● What is homology?: homology is some similarity of biological organisms derived from the common ancestor. The characters of the DNA sequences share a common evolutionary history.
● Does sequence similarity induce homology?: No, the similar sequences can evolve independently. It called an evolutionar convergence.
● Orthology versus Paralogy versus Homology?:
Orthology: two genes in different organisms that have the same ancestor are called orthologous
Paralogy: two copies of the same gene in the same species, created by gene duplication, are called paralogous.
Homology: genes, that are derived from the common ancestor, are called homologous. Homology includes the orthology and pathology
● What's a gene duplication?: gene duplication is a duplication of a region of DNA that contains a gene inside one genome. This is a very frequent event.
● How can we assess the quality of an MSA?: We can use different criteria. The main criteria the Sum of Pairs measure.
● How do we compute the SP score?: SP score: sum of pairs score. Score each MSA site (column) and then add up the scores over all sites. Penalize the mismatches and gaps, give points for matches. However, the MSA with the maximal SP score does not guaranteed represent the true evolutionary history.
● What are MSAs good for? MSA is used to allign the DNA sequences of different organisms with each other. This alignment can be used for phylogenic reconstruction.
● Can we build an MSA with an optimal SP score?: Yes, we can use a n-dimensional dynamic programming, but it is requires the exponential time and space.
● What's the time complexity?: if all of the sequences have the length m, and there are n sequences, there are mmm*...*m n times operations and tables cells, also m^n time and space consumption.
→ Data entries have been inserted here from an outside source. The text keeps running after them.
-- ==== Sys2Proof/Certificates/Slice0/Obligations.lean ====
section
/-! DEFINITION. The statements for the provers, from the numbered rules of spec/. `s.seqAfter p q` and
`s.seqAfterTwice p₁ p₂ q` say where the moves of the other agents fall between SEQ's micro-steps (R82; the schedule
as data is the model's, notes/assumptions/1.md and 2.md); `s.NoRest`
says that the schedule never cuts a command in two (the model's own turn, notes/assumptions/3.md); `still` is the state
without what the other agents may change, and `seqLog` the accesses SEQ made (Safety.lean). -/

open Sys2Proof Sys2Proof.Machine Sys2Proof.Config

/-! ## Encoding -/

/-- R101 to R104: every well-formed command is what its packet decodes to, every operand at every value. -/
def Obligations.DecodeEncodeRoundTrip : Prop :=
  ∀ i : Instr, i.wf = true → decode (encode i) = .ok i

/-- R100 to R104, R109: a packet that decodes is exactly the packet of the command it decodes to, so no bit of a packet
is dropped and no two packets stand for one command. -/
def Obligations.EncodeDecodeCanonical : Prop :=
  ∀ (p : Packet) (i : Instr), decode p = .ok i → i.wf = true ∧ encode i = p

/-- R109, the command port: the packets that decode to nothing are those of the list. -/
def Obligations.IllegalPacketsAsListed : Prop :=
  ∀ p : Packet, (∃ e, decode p = .error e) ↔
    p = [] ∨ ∃ w₀ ws, p = w₀ :: ws ∧
      ((∀ r ∈ opTable, w₀ &&& r.mask ≠ r.pattern) ∨
       ∃ r ∈ opTable, w₀ &&& r.mask = r.pattern ∧
        (ws.length + 1 ≠ packetWords r.op w₀ ∨
         (r.op ∈ [Op.fldRd, Op.fldWr, Op.fldMod] ∧
           ((∀ f : Fld, f.fid ≠ hdrLow w₀) ∨ ∃ f : Fld, f.fid = hdrLow w₀ ∧ f.isCh = false ∧ hdrIdx w₀ ≠ 0)) ∨
         (r.op = .newChannel ∧ ∃ w₃, ws[2]? = some w₃ ∧ w₃.extractLsb' 30 2 ≠ 0#2) ∨
         (r.op = .bufWr ∧
           ∃ k b, (hdrN w₀).toNat ≤ k ∧ (unpackBytes (ws.drop 1))[k]? = some b ∧ b ≠ 0#8)))

/-- Words written out from R101 to R108, one of each format, decode to the commands they stand for. -/
def Obligations.SampleWordsDecode : Prop :=
  decode [0x30000000#32] = .ok .handleIrq ∧
  decode [0x14030000#32] = .ok (.isComplete 3) ∧
  decode [0x16020001#32] = .ok (.setMask 2 true) ∧
  decode [0x0107008E#32] = .ok (.fldRd .tmoThresh 7) ∧
  decode [0x02000030#32, 0x000000FF#32] = .ok (.fldWr .maskAll 0 0xFF) ∧
  decode [0x1305031F#32, 0x40#32, 0x2800F004#32, 0x3FFFFFFF#32] =
    .ok (.newChannel 5 31 true true 0x40 0x2800F004 0x3FFFFFFF) ∧
  decode [0x24030005#32, 0x2#32, 0x44434241#32, 0x45#32] =
    .ok (.bufWr 3 2 [0x41, 0x42, 0x43, 0x44, 0x45]) ∧
  decode [0x25000004#32, 0x10#32] = .ok (.bufRd 0 0x10 4)

/-! ## Steps -/

/-- R23, R105: an IDLE sequencer takes the next packet of the command port and runs the command it decodes to. -/
def Obligations.StepRunsDecodedCommand : Prop :=
  ∀ (s : Machine.State) (p : Packet) (rest : List Packet) (i : Instr),
    s.seq = .idle → s.cmdIn = p :: rest → decode p = .ok i → i.wf = true →
    step s = exec i { s with cmdIn := rest }

/-- R253, on both kinds of port: no access, the sticky flag, the response 0x3000_0000, the agent IDLE. That a service
port takes its packet in a turn of its own is the model's choice (notes/assumptions/23.md). -/
def Obligations.IllegalPacketRaisesIllegalCommand : Prop :=
  (∀ (s : Machine.State) (p : Packet) (rest : List Packet) (e : DecodeError),
    s.seq = .idle → s.cmdIn = p :: rest → decode p = .error e →
    step s = .next { s with
      cmdIn := rest, fltIllegal := true, cmdOut := s.cmdOut ++ [[0x30000000#32]] }) ∧
  ∀ (s : Machine.State) (k : Nat) (port : IrqPort) (p : Packet) (rest : List Packet),
    s.irqh[k]? = some port → port.run = .idle → port.inbox = p :: rest → decode p ≠ .ok .handleIrq →
    s.irqStep k = { s with
      fltIllegal := true
      irqh := s.irqh.set k { port with inbox := rest, outbox := port.outbox ++ [[0x30000000#32]] } }

/-- R291: an IDLE machine with no packet waiting does nothing of its own; only another agent's turn changes it. One
turn a step, and the empty schedule of the reset state, are the model's choices (notes/assumptions/2.md, 31.md). -/
def Obligations.IdleMachineWaits : Prop :=
  (∀ s : Machine.State, s.seq = .idle → s.cmdIn = [] → s.plan = [] → step s = .next s) ∧
  (∀ (s : Machine.State) (x : Turn) (p : List Turn), s.seq = .idle → s.cmdIn = [] → s.plan = x :: p →
    step s = .next ({ s with plan := p }.otherTurn x)) ∧
  step Machine.State.reset = .next Machine.State.reset

/-- R23, R110: while SEQ is BUSY no packet is taken; the command stays the same one, and it responds exactly when SEQ
becomes IDLE, once. -/
def Obligations.BusySequencerAcceptsNothing : Prop :=
  ∀ (s t : Machine.State) (r : SeqRun), s.seq = .busy r → step s = .next t →
    t.cmdIn = s.cmdIn ∧
    ((t.seq = .idle ∧ ∃ q, t.cmdOut = s.cmdOut ++ [q]) ∨
     (∃ r', t.seq = .busy r' ∧ r'.cmd = r.cmd ∧ t.cmdOut = s.cmdOut))

/-! ## Pure units -/

/-- R120, R121: inserting truncates the value to the field, leaves every other field, and inserting what was extracted
changes nothing. -/
def Obligations.FieldInsertTruncatesAndPreserves : Prop :=
  ∀ (w v : Word) (hi lo : Nat), lo ≤ hi → hi ≤ 31 →
    ext (ins w hi lo v) hi lo = v &&& BitVec.ofNat 32 (2 ^ (hi - lo + 1) - 1) ∧
    (∀ hi' lo', lo' ≤ hi' → hi' ≤ 31 → hi' < lo ∨ hi < lo' → ext (ins w hi lo v) hi' lo' = ext w hi' lo') ∧
    ins w hi lo (ext w hi lo) = w

/-- R220: the sum form of the decoder, blind to the padding bits, with its corner values. -/
def Obligations.StatusDecoderIsTheSum : Prop :=
  (∀ s : Word, (decodeStatus s).toNat =
    ((List.range 8).map fun i => ((s >>> (4 * i)) &&& 1#32).toNat * 2 ^ i).sum) ∧
  (∀ s s' : Word, s &&& 0x11111111#32 = s' &&& 0x11111111#32 → decodeStatus s = decodeStatus s') ∧
  decodeStatus 0#32 = 0x00#8 ∧ decodeStatus 0x11111111#32 = 0xFF#8 ∧ decodeStatus 0xEEEEEEEE#32 = 0x00#8 ∧
  decodeStatus 0xFFFFFFFF#32 = 0xFF#8 ∧ decodeStatus 0x10000011#32 = 0x83#8 ∧
  decodeStatus 0x00001000#32 = 0x08#8

/-- R160: the validator in both of the forms the rule gives. -/
def Obligations.ValidatorChecksAlignmentAndMinimum : Prop :=
  ∀ (ba : BusAddr) (size : Word),
    (valid ba size = true ↔ ba.toNat % 4 = 0 ∧ size.toNat % 4 = 0 ∧ 4 ≤ size.toNat) ∧
    (valid ba size = true ↔ ba.extractLsb' 0 2 = 0#2 ∧ size.extractLsb' 0 2 = 0#2 ∧ size ≠ 0#32)

/-- R30, R38, R49, R73: the complete register map, its reserved words, and the offsets outside it. -/
def Obligations.RegisterMapIsComplete : Prop :=
  (∀ off, regAt off = none ↔ off % 4 ≠ 0 ∨ 0x224 ≤ off) ∧
  regAt 0x00 = some .dmaCtl ∧ regAt 0x04 = some .chselL ∧ regAt 0x08 = some .dmaStat ∧
  regAt 0x0C = some .dmaMask ∧ regAt 0x20 = some .dmaBind ∧ regAt 0x24 = some .dmaCap ∧
  regAt 0x28 = some .chselH ∧
  (∀ off ∈ [0x10, 0x14, 0x18, 0x1C, 0x2C, 0x30, 0x34, 0x38, 0x3C], regAt off = some .reserved) ∧
  ∀ i : Fin 8,
    regAt (0x40 + 0x40 * i + 0x00) = some (.chan i .addrUp) ∧
    regAt (0x40 + 0x40 * i + 0x04) = some (.chan i .addrLo) ∧
    regAt (0x40 + 0x40 * i + 0x08) = some (.chan i .devAddr) ∧
    regAt (0x40 + 0x40 * i + 0x0C) = some (.chan i .xferSize) ∧
    regAt (0x40 + 0x40 * i + 0x10) = some (.chan i .curUp) ∧
    regAt (0x40 + 0x40 * i + 0x14) = some (.chan i .curLo) ∧
    regAt (0x40 + 0x40 * i + 0x18) = some (.chan i .ctl) ∧
    regAt (0x40 + 0x40 * i + 0x1C) = some (.chan i .sts) ∧
    regAt (0x40 + 0x40 * i + 0x20) = some (.chan i .tmo) ∧
    (∀ o ∈ [0x24, 0x28, 0x2C, 0x30, 0x34, 0x38, 0x3C],
      regAt (0x40 + 0x40 * i + o) = if i.val < 7 then some .reserved else none)

/-- R108, R127: where every field lies, and that a channel field has no place at an index of 8 or more. -/
def Obligations.FieldPlacesAsListed : Prop :=
  fldLoc .ctlAll 0 = some ⟨0x00, 31, 0⟩ ∧ fldLoc .ctlEn 0 = some ⟨0x00, 0, 0⟩ ∧
  fldLoc .ctlSrst 0 = some ⟨0x00, 1, 1⟩ ∧ fldLoc .chselLAll 0 = some ⟨0x04, 31, 0⟩ ∧
  fldLoc .chselHAll 0 = some ⟨0x28, 31, 0⟩ ∧ fldLoc .statAll 0 = some ⟨0x08, 31, 0⟩ ∧
  fldLoc .maskAll 0 = some ⟨0x0C, 31, 0⟩ ∧ fldLoc .maskGie 0 = some ⟨0x0C, 31, 31⟩ ∧
  fldLoc .bindAll 0 = some ⟨0x20, 31, 0⟩ ∧ fldLoc .capAll 0 = some ⟨0x24, 31, 0⟩ ∧
  (∀ idx : BitVec 8, idx.toNat < 8 →
    let i := idx.toNat
    let k := i % 4
    let cb := 0x40 + 0x40 * i
    fldLoc .chselSel idx = some ⟨if i < 4 then 0x04 else 0x28, 8 * k + 6, 8 * k⟩ ∧
    fldLoc .chselSelen idx = some ⟨if i < 4 then 0x04 else 0x28, 8 * k + 7, 8 * k + 7⟩ ∧
    fldLoc .statDone idx = some ⟨0x08, 4 * i, 4 * i⟩ ∧ fldLoc .maskChm idx = some ⟨0x0C, i, i⟩ ∧
    fldLoc .bindBound idx = some ⟨0x20, i, i⟩ ∧ fldLoc .addrUp idx = some ⟨cb, 31, 0⟩ ∧
    fldLoc .addrLo idx = some ⟨cb + 0x04, 31, 0⟩ ∧ fldLoc .devAddr idx = some ⟨cb + 0x08, 31, 0⟩ ∧
    fldLoc .xferSize idx = some ⟨cb + 0x0C, 31, 0⟩ ∧ fldLoc .curUp idx = some ⟨cb + 0x10, 31, 0⟩ ∧
    fldLoc .curLo idx = some ⟨cb + 0x14, 31, 0⟩ ∧ fldLoc .chctlAll idx = some ⟨cb + 0x18, 31, 0⟩ ∧
    fldLoc .chctlEn idx = some ⟨cb + 0x18, 0, 0⟩ ∧ fldLoc .chctlSrst idx = some ⟨cb + 0x18, 1, 1⟩ ∧
    fldLoc .chctlDir idx = some ⟨cb + 0x18, 2, 2⟩ ∧ fldLoc .chstsAll idx = some ⟨cb + 0x1C, 31, 0⟩ ∧
    fldLoc .chstsEmpty idx = some ⟨cb + 0x1C, 0, 0⟩ ∧ fldLoc .chstsFull idx = some ⟨cb + 0x1C, 1, 1⟩ ∧
    fldLoc .tmoAll idx = some ⟨cb + 0x20, 31, 0⟩ ∧ fldLoc .tmoThresh idx = some ⟨cb + 0x20, 29, 0⟩ ∧
    fldLoc .tmoEn idx = some ⟨cb + 0x20, 31, 31⟩) ∧
  (∀ (f : Fld) (idx : BitVec 8), fldLoc f idx = none ↔ f.isCh = true ∧ 8 ≤ idx.toNat)

/-! ## The register space -/

/-- R76, R50: what a read of each register returns, reserved bits zero, and that it changes nothing: the log records
the access, and the model's counter of free values moves only at the registers whose reads draw. -/
def Obligations.RegisterReadsReturnStoredBits : Prop :=
  ∀ (s : Machine.State) (ag : Agent) (i : Fin 8),
    let c := s.chan i
    let reads := fun (off : Nat) (v : Word) => rd32 ag off s = .ok (v, s.log (.rd ag off v))
    (∃ v, reads 0x00 v ∧ v.getLsbD 0 = s.glb.en ∧ v.getLsbD 1 = s.glb.srst ∧ v >>> 2 = 0#32) ∧
    reads 0x04 s.glb.chselL ∧ reads 0x28 s.glb.chselH ∧
    (∃ v, reads 0x08 v ∧ v &&& 0xEEEEEEEE#32 = 0#32 ∧ ∀ j : Fin 8, v.getLsbD (4 * j) = s.doneFlag j) ∧
    (∃ v, reads 0x0C v ∧ v &&& 0x7FFFFF00#32 = 0#32 ∧ v.getLsbD 31 = s.glb.gie ∧
      ∀ j : Fin 8, v.getLsbD j = s.glb.chm.getLsbD j) ∧
    (∃ v, reads 0x20 v ∧ v &&& 0xFFFFFF00#32 = 0#32 ∧ ∀ j : Fin 8, v.getLsbD j = s.boundBit j) ∧
    reads 0x24 capValue ∧
    reads (0x40 + 0x40 * i) c.addrUp ∧ reads (0x44 + 0x40 * i) c.addrLo ∧
    reads (0x48 + 0x40 * i) c.devAddr ∧ reads (0x4C + 0x40 * i) c.xferSize ∧
    (∃ v, reads (0x58 + 0x40 * i) v ∧ v.getLsbD 0 = c.en ∧ v.getLsbD 1 = c.srst ∧ v.getLsbD 2 = c.dir ∧
      v >>> 3 = 0#32) ∧
    (∃ v, reads (0x60 + 0x40 * i) v ∧ v.extractLsb' 0 30 = c.thresh ∧ v.getLsbD 30 = false ∧
      v.getLsbD 31 = c.tmoEn) ∧
    (∀ off ∈ [0x50 + 0x40 * i.val, 0x54 + 0x40 * i.val],
      ∃ v n, rd32 ag off s = .ok (v, { s with draws := n }.log (.rd ag off v))) ∧
    (∃ v n, rd32 ag (0x5C + 0x40 * i) s = .ok (v, { s with draws := n }.log (.rd ag (0x5C + 0x40 * i) v)) ∧
      v >>> 2 = 0#32) ∧
    (∀ off, regAt off = some .reserved → reads off 0#32)

/-- R77, R51: a write of every register but the three with rules of their own (DMA_CTL R78, CH_CTL R79, DMA_STAT R80):
what reads back, that no other register moves, and that only DMA_BIND drops descriptors. -/
def Obligations.RegisterWritesStoreAndPreserve : Prop :=
  ∀ (s : Machine.State) (ag : Agent) (off : Nat) (v : Word) (g : Reg), regAt off = some g →
    g ≠ .dmaCtl → g ≠ .dmaStat → (∀ i, g ≠ .chan i .ctl) →
    ∃ t, wr32 ag off v s = .ok t ∧
      t.readVal g = (match g with
        | .dmaMask => v &&& 0x800000FF#32
        | .dmaBind => v &&& 0x000000FF#32
        | .chan _ .tmo => v &&& 0xBFFFFFFF#32
        | .chselL | .chselH | .chan _ .addrUp | .chan _ .addrLo | .chan _ .devAddr | .chan _ .xferSize => v
        | _ => s.readVal g) ∧
      (∀ g', g' ≠ g → t.readVal g' = s.readVal g') ∧
      (∀ j : Fin 8, t.desc j = if g = .dmaBind ∧ v.getLsbD j = false then none else s.desc j) ∧
      (∀ j : Fin 8, (t.chan j).disPending = (s.chan j).disPending ∧ (t.chan j).armed = (s.chan j).armed) ∧
      t = { s with glb := t.glb, chans := t.chans, bus := s.bus ++ [.wr ag off v] }

/-- R78: the write of DMA_CTL; a soft-reset event has a meaning only in the quiesced condition, and changes nothing
else there. -/
def Obligations.GlobalControlWrite : Prop :=
  ∀ (s : Machine.State) (ag : Agent) (v : Word),
    let event := s.glb.srst = false ∧ v.getLsbD 1 = true
    let quiesced := s.glb.en = false ∧ v.getLsbD 0 = false ∧ s.glb.bound = 0#8 ∧ s.glb.chselL = 0#32 ∧
      s.glb.chselH = 0#32
    (¬ event ∨ quiesced → wr32 ag 0x00 v s =
      .ok ({ s with glb := { s.glb with en := v.getLsbD 0, srst := v.getLsbD 1 } }.log (.wr ag 0x00 v))) ∧
    (event ∧ ¬ quiesced → wr32 ag 0x00 v s = .error .ctlResetUnspecified)

/-- R79: the write of CH_CTL, case by case. A new activation also starts the history on which R236 rests (the model's
reading, notes/assumptions/14.md). -/
def Obligations.ChannelControlWrite : Prop :=
  ∀ (s : Machine.State) (ag : Agent) (i : Fin 8) (v : Word),
    let c := s.chan i
    let off := 0x58 + 0x40 * i.val
    let en := v.getLsbD 0
    let srst := v.getLsbD 1
    let event := c.srst = false ∧ srst = true
    let unspecified := (event ∧ (c.en = true ∨ en = true)) ∨ (en = true ∧ srst = true ∧ c.en = false)
    (unspecified → wr32 ag off v s = .error .chCtlUnspecified) ∧
    (¬ unspecified → ∃ c' n,
      wr32 ag off v s = .ok ({ s.setChan i c' with draws := n }.log (.wr ag off v)) ∧
      c'.srst = srst ∧ c'.en = (c.en || en) ∧
      c'.desc = (if en = true ∧ c.en = false then c.desc.map Desc.activate else c.desc) ∧
      (¬ event →
        c'.dir = v.getLsbD 2 ∧ c'.addrUp = c.addrUp ∧ c'.addrLo = c.addrLo ∧ c'.devAddr = c.devAddr ∧
        c'.xferSize = c.xferSize ∧ c'.thresh = c.thresh ∧ c'.tmoEn = c.tmoEn ∧
        c'.armed = (c.armed || (en && !c.en)) ∧
        (en = true → c.en = false → c'.disPending = false) ∧
        (en = true → c.en = true → c.disPending = false → c'.disPending = false) ∧
        (en = false → c.en = true → c'.disPending = true) ∧
        (en = false → c.en = false → c'.disPending = c.disPending)) ∧
      (event → c'.armed = false ∧ c'.disPending = false))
● How does the star alignment heuristic work?: pick an optimal center sequence. Align all remaining sequences to the central sequence using a pairwise sequence alignment algorithm. The central sequence can be found by computing all optimal pair-wise alignments - for n sequences n^2 pair-wise alignments, and selecting the sequence with the largest similarity to all other sequences. This is an approximation algorithm, that produces the < 0.5*Optimum SP score. Not used in the practice.
● How is the tree alignment problem defined?: Evolutionary tree for the sequences is given - leaves of the evolutionary tree. Task: find an assignment of sequences to the inner nodes such that the sum over the similarity scores on all brances is maximized.
● Can you compute a tree alignment score on a given tree?: yes, calculate the differences between leaves and nodes and the differences betweeen the nodes, and calculate the sum. Linear complexity.
● How do practical approaches for MSA work?: Create pair-wise distance matrix. Then build a tree from thes pairwise distance matrix with the hierarchical clustering approaches. This tree is called guide tree. Then traverse this tree from the leaves to the root to bild the alignments in the nodes.